* RECORDS SUPPLIED
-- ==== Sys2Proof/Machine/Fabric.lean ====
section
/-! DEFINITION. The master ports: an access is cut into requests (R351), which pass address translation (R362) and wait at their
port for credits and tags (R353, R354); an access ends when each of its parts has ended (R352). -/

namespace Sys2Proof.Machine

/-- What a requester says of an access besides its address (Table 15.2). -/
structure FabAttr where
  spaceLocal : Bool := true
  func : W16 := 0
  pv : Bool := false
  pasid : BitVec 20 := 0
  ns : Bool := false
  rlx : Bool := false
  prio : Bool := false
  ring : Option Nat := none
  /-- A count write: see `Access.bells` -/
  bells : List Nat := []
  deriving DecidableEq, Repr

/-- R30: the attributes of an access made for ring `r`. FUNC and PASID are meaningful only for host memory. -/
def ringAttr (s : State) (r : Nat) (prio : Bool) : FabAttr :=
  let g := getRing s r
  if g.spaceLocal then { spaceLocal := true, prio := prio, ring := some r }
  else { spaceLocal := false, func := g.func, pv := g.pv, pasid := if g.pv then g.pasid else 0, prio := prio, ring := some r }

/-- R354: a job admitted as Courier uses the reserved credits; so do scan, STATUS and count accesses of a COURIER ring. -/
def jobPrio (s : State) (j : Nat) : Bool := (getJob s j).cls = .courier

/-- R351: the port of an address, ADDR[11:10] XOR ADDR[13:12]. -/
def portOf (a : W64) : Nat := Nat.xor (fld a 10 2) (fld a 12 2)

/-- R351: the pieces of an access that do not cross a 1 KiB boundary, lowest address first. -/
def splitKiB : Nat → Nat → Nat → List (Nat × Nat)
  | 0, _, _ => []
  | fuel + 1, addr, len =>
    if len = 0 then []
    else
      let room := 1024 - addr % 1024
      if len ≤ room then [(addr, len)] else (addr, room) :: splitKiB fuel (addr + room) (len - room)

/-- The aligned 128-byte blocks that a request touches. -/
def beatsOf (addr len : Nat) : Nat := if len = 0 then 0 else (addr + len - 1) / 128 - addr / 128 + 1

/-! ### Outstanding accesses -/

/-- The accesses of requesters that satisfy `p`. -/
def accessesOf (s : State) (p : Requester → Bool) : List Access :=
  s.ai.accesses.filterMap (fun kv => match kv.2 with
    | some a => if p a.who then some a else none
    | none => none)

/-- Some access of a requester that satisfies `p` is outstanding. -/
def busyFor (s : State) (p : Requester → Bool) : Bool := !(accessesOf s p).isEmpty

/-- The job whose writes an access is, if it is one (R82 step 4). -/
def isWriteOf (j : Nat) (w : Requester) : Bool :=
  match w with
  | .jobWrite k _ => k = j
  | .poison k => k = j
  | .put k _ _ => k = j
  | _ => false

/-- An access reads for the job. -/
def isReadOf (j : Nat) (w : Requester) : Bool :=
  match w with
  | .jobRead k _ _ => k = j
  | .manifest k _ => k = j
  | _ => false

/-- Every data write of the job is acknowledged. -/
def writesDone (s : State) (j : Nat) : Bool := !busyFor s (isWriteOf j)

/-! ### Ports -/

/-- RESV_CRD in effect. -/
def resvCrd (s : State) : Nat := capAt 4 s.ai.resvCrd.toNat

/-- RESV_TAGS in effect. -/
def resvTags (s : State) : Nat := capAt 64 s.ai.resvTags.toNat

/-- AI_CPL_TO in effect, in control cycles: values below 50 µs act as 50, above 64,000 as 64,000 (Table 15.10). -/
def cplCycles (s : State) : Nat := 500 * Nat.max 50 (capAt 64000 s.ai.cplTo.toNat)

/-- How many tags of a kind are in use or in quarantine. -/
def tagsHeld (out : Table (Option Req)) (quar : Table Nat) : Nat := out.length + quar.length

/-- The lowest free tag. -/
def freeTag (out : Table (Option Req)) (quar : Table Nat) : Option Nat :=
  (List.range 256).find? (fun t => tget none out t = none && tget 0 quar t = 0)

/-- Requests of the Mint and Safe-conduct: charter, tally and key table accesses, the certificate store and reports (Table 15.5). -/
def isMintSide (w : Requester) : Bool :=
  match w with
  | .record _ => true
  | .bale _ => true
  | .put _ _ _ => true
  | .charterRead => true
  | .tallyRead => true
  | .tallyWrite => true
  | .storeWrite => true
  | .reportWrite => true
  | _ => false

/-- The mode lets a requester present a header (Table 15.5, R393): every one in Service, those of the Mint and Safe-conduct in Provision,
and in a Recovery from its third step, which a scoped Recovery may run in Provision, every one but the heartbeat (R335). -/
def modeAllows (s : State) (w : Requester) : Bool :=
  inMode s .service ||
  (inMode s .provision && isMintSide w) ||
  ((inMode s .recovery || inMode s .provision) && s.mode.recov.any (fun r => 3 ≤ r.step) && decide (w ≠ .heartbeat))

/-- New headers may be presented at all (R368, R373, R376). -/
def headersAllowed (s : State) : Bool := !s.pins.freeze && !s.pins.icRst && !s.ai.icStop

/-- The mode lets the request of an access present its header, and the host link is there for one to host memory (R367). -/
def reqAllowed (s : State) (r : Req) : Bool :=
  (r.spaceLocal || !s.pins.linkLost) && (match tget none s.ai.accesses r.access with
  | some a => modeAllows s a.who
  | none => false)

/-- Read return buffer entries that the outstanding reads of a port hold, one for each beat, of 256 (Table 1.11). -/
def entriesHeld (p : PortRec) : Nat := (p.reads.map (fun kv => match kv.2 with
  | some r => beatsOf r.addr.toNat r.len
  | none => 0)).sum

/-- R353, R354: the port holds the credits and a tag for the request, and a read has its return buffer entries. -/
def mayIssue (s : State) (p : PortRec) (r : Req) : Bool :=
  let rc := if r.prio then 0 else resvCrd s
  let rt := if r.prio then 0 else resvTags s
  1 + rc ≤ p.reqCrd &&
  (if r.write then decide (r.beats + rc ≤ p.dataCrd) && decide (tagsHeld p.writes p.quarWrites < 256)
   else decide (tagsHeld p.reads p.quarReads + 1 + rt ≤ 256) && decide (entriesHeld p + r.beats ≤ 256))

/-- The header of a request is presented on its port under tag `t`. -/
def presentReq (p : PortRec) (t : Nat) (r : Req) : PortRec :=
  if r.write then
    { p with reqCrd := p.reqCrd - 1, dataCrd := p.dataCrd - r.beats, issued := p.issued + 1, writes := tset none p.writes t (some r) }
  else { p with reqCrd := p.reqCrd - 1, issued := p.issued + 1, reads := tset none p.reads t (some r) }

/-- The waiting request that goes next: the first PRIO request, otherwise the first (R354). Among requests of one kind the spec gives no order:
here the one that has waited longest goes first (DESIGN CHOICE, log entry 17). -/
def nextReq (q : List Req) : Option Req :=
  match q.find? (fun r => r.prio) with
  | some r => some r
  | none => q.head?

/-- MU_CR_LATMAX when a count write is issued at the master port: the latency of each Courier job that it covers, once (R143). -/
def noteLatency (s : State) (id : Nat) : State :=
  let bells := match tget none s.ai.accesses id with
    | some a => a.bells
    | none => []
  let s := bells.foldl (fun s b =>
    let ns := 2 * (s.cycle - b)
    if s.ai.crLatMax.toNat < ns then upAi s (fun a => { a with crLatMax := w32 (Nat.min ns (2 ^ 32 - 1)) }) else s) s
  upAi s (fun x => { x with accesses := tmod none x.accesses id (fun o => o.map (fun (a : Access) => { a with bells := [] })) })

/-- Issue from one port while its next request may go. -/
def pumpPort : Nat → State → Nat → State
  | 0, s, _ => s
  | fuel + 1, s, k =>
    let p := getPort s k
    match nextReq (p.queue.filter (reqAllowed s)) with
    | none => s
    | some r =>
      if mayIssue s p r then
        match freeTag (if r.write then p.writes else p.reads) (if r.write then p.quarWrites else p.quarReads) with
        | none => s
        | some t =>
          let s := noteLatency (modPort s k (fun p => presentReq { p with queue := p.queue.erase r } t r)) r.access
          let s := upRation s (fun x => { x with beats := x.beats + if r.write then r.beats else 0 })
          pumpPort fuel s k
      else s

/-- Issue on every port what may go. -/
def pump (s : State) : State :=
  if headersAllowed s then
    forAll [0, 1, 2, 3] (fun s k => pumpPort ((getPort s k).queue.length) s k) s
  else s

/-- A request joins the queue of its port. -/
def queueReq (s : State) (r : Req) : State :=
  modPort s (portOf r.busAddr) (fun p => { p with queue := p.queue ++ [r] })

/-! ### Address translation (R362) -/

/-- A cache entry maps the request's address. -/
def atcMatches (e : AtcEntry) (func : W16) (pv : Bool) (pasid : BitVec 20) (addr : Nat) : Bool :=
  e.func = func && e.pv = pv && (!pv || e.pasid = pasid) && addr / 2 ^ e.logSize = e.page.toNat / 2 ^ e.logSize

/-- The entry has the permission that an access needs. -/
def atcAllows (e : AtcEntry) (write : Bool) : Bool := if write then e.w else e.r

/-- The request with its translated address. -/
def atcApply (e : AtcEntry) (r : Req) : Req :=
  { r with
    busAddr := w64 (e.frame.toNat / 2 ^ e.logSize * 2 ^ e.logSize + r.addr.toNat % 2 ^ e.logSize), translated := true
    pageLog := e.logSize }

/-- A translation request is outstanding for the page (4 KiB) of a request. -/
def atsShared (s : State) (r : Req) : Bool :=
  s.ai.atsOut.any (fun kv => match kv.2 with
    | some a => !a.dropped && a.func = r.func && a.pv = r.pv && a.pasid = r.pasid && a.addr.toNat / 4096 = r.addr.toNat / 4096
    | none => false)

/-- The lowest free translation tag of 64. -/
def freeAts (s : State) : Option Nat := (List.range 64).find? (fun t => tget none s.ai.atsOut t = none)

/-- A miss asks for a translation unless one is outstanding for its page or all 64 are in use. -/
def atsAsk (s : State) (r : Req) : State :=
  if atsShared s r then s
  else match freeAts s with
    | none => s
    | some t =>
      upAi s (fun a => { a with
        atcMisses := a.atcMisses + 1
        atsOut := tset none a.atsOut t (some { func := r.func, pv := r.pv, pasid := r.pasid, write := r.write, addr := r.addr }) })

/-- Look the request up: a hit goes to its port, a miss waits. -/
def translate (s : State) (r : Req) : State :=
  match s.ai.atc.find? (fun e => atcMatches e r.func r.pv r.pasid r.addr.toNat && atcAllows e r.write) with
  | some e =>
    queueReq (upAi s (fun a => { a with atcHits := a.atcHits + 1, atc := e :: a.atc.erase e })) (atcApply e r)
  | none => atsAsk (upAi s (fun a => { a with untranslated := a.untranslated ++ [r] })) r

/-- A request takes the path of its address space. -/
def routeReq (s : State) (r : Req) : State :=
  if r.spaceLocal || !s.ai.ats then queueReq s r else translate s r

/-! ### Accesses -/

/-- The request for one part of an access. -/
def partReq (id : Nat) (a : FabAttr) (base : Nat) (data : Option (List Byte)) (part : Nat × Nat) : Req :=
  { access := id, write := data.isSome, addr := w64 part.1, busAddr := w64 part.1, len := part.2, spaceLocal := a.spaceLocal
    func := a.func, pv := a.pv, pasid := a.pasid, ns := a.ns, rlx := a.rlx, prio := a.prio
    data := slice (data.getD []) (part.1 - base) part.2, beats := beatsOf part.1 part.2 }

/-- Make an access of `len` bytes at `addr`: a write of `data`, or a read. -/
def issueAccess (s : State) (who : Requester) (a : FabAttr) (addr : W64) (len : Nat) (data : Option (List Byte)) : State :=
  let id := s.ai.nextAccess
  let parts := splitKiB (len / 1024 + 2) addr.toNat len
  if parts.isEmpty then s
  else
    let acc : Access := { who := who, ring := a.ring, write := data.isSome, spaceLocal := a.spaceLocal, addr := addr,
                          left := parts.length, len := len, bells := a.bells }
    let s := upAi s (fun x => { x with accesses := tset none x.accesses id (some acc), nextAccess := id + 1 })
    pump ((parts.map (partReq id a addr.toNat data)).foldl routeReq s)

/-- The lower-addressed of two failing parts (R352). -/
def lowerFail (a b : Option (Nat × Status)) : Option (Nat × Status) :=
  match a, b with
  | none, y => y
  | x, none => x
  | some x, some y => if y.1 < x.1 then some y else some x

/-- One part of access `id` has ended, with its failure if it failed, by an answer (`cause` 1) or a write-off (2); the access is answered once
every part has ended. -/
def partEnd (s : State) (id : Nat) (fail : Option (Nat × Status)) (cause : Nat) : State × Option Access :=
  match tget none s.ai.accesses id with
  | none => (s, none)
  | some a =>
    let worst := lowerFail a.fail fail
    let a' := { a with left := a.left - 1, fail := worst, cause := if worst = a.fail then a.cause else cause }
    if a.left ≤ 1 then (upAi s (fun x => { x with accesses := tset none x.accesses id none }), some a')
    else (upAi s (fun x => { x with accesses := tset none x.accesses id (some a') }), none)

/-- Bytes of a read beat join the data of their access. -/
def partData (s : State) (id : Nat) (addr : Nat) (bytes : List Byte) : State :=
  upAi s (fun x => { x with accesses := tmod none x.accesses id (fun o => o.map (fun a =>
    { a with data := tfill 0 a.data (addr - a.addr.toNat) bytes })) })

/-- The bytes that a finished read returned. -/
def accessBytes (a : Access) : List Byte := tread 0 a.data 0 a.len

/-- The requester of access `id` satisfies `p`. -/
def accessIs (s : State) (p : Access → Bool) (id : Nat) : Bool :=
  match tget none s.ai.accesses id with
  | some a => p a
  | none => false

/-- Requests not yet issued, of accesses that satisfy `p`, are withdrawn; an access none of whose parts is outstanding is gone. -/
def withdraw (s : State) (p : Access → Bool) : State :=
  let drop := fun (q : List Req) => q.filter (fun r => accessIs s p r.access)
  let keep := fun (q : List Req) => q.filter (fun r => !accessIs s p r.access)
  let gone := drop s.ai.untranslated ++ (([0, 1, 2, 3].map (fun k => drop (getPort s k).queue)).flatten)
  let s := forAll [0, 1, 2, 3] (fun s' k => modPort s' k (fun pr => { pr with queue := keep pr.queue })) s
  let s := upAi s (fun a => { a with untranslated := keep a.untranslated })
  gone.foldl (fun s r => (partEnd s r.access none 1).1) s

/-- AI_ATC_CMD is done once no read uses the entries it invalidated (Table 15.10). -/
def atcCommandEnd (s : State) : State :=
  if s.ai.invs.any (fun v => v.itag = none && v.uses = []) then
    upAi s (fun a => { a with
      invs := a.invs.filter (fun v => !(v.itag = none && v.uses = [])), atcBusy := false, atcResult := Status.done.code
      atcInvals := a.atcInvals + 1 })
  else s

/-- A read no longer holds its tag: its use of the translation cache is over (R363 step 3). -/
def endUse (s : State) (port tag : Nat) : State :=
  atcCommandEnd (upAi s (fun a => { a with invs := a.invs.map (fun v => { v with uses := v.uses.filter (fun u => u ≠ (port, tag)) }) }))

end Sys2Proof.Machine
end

* ACTIVITY
Above this instruction are the records; retype exactly the lines from the one containing "(Table 1.11). -/" up to and including the one containing "buffer entries. -/".

* SOLUTION
/-- Read return buffer entries that the outstanding reads of a port hold, one for each beat, of 256 (Table 1.11). -/
def entriesHeld (p : PortRec) : Nat := (p.reads.map (fun kv => match kv.2 with
  | some r => beatsOf r.addr.toNat r.len
  | none => 0)).sum

/-- R353, R354: the port holds the credits and a tag for the request, and a read has its return buffer entries. -/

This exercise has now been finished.